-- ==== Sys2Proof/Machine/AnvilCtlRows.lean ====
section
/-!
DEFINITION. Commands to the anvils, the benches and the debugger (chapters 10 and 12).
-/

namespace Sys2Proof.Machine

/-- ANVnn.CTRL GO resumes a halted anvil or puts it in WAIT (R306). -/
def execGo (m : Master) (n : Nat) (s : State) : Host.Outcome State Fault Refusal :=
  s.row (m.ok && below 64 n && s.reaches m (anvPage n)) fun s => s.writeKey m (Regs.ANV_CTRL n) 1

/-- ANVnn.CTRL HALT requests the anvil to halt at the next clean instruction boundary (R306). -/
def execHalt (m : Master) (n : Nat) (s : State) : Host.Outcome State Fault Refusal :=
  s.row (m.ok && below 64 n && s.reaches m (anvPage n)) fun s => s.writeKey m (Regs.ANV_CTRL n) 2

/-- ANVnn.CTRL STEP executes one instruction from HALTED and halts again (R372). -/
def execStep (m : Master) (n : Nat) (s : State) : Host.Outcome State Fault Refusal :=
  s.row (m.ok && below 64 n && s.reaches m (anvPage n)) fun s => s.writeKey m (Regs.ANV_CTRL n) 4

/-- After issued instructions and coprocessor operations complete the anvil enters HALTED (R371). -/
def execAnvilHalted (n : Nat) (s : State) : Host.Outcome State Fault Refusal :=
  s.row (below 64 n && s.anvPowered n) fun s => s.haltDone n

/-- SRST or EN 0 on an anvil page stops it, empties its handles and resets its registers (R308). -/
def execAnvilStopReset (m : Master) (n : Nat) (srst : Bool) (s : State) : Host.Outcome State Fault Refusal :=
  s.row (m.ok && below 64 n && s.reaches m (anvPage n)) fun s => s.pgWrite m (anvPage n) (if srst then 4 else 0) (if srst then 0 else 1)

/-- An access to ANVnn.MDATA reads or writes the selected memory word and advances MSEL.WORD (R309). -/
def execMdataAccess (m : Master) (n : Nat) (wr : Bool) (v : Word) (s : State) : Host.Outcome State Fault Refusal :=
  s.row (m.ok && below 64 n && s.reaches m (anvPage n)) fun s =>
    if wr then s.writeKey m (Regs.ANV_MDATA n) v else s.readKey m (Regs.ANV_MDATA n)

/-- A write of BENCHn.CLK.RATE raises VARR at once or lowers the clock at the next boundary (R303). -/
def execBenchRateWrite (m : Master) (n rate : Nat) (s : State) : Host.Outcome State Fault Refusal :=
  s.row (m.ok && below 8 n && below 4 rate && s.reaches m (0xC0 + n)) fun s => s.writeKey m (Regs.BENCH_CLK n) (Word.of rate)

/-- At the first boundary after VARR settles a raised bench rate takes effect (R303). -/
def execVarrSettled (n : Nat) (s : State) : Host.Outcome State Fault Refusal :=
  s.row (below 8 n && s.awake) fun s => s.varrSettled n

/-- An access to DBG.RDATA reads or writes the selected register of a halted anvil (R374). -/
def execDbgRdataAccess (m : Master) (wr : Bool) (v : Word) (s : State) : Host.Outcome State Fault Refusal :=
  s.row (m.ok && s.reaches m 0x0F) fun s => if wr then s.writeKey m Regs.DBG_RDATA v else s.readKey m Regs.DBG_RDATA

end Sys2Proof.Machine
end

○ ○ ○ ○ ○ ○ ○

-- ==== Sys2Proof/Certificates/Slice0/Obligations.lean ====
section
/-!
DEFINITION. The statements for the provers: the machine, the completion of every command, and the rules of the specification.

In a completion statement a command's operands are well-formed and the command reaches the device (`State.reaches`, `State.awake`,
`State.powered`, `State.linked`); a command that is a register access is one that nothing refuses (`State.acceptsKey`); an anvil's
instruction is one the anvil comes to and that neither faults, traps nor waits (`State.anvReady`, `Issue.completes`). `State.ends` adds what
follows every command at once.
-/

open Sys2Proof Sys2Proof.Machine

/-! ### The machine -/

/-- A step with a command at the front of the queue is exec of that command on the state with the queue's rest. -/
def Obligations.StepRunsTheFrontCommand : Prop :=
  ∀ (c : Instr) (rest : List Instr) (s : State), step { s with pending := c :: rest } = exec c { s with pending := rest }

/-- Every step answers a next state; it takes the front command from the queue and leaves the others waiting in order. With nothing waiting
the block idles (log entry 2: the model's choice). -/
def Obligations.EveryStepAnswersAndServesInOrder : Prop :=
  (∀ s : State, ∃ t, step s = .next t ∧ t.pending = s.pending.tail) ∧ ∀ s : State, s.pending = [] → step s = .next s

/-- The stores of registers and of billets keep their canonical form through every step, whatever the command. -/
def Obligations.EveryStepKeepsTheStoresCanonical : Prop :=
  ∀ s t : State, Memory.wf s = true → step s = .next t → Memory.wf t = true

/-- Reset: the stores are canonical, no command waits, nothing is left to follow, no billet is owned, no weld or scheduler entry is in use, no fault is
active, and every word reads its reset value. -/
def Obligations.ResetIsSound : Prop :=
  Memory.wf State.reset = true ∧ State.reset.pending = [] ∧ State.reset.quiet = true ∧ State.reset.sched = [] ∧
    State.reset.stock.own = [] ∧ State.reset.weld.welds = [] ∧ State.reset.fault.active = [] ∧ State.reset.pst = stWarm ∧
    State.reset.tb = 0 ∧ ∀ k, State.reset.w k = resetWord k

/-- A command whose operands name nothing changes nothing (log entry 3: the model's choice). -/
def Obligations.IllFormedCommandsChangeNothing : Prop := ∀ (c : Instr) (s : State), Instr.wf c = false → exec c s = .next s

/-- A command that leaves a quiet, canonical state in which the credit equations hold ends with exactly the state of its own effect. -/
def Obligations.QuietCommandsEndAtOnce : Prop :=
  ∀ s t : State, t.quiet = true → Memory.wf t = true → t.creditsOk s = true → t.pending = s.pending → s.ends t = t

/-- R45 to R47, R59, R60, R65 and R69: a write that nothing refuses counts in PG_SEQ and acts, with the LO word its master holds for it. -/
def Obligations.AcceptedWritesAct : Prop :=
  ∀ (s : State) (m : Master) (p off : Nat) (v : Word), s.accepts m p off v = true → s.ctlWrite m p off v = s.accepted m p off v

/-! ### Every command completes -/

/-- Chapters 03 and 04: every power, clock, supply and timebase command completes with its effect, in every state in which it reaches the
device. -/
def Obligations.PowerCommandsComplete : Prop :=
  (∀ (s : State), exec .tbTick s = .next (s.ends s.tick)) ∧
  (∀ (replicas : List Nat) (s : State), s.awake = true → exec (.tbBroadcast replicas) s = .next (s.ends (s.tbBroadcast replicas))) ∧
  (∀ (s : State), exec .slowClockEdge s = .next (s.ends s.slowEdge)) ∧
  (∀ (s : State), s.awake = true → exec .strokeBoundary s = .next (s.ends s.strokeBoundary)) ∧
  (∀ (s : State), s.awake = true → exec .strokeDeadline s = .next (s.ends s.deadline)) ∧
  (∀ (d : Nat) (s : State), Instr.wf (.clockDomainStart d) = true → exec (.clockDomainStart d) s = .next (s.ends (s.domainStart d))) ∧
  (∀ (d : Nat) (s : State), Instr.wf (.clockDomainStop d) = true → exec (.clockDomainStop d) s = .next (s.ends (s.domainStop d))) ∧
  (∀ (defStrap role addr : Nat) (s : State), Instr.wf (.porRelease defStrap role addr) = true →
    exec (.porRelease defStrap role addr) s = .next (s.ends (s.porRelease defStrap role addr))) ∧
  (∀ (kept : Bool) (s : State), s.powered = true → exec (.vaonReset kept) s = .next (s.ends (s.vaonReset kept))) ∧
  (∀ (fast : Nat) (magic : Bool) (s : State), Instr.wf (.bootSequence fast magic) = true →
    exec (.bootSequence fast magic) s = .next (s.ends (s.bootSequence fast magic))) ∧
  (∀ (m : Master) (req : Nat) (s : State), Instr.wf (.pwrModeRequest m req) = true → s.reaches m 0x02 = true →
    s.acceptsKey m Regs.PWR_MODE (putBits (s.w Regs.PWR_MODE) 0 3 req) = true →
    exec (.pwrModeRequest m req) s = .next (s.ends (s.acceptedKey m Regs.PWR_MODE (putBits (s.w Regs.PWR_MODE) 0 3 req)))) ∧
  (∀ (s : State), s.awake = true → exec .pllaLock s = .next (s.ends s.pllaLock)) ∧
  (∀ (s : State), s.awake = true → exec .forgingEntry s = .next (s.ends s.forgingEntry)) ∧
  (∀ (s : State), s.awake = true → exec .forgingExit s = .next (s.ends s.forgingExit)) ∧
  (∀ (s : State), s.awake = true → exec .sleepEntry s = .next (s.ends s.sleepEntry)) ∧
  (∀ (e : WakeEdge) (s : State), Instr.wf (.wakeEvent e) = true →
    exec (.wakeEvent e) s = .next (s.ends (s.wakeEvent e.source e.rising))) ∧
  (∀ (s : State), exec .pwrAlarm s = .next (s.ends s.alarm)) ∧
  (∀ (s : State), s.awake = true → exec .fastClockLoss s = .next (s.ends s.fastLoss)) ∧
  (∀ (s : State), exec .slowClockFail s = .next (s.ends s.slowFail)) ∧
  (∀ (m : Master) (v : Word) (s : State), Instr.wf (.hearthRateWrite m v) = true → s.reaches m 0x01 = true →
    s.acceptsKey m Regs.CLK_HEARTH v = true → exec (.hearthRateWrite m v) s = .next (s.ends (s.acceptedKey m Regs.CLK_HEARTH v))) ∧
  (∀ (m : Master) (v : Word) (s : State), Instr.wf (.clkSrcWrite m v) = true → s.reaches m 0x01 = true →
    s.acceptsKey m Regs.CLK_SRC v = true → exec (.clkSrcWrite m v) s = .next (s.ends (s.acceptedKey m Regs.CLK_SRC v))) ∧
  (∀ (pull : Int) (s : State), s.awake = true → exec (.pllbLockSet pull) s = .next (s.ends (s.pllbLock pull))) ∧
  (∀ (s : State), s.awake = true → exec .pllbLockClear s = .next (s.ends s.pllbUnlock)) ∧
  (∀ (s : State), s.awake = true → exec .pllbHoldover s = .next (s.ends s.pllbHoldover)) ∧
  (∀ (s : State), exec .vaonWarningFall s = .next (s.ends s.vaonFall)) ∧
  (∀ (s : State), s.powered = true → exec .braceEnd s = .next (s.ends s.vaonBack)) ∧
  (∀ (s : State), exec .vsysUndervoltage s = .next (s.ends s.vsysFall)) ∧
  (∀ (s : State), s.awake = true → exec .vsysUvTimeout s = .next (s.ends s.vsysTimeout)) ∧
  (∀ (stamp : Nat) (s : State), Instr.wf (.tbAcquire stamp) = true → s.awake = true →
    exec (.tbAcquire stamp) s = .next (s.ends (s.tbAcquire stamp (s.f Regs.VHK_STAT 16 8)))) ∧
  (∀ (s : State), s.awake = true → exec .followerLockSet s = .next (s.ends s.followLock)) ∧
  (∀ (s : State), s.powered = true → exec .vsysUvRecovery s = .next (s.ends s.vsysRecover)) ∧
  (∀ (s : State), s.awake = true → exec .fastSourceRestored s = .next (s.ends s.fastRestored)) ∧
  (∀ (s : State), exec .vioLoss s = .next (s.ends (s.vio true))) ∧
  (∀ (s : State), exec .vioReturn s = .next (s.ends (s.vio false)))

○ ○ ○ ○ ○ ○ ○

## Exercise details
In the entries above, the lines between the one holding "(∀ (s : State), exec .slowClockFail" and the one holding "(∀ (pull : Int)", inclusive, are to be printed exactly as written, and those alone.

## Solved exercise
  (∀ (s : State), exec .slowClockFail s = .next (s.ends s.slowFail)) ∧
  (∀ (m : Master) (v : Word) (s : State), Instr.wf (.hearthRateWrite m v) = true → s.reaches m 0x01 = true →
    s.acceptsKey m Regs.CLK_HEARTH v = true → exec (.hearthRateWrite m v) s = .next (s.ends (s.acceptedKey m Regs.CLK_HEARTH v))) ∧
  (∀ (m : Master) (v : Word) (s : State), Instr.wf (.clkSrcWrite m v) = true → s.reaches m 0x01 = true →
    s.acceptsKey m Regs.CLK_SRC v = true → exec (.clkSrcWrite m v) s = .next (s.ends (s.acceptedKey m Regs.CLK_SRC v))) ∧
  (∀ (pull : Int) (s : State), s.awake = true → exec (.pllbLockSet pull) s = .next (s.ends (s.pllbLock pull))) ∧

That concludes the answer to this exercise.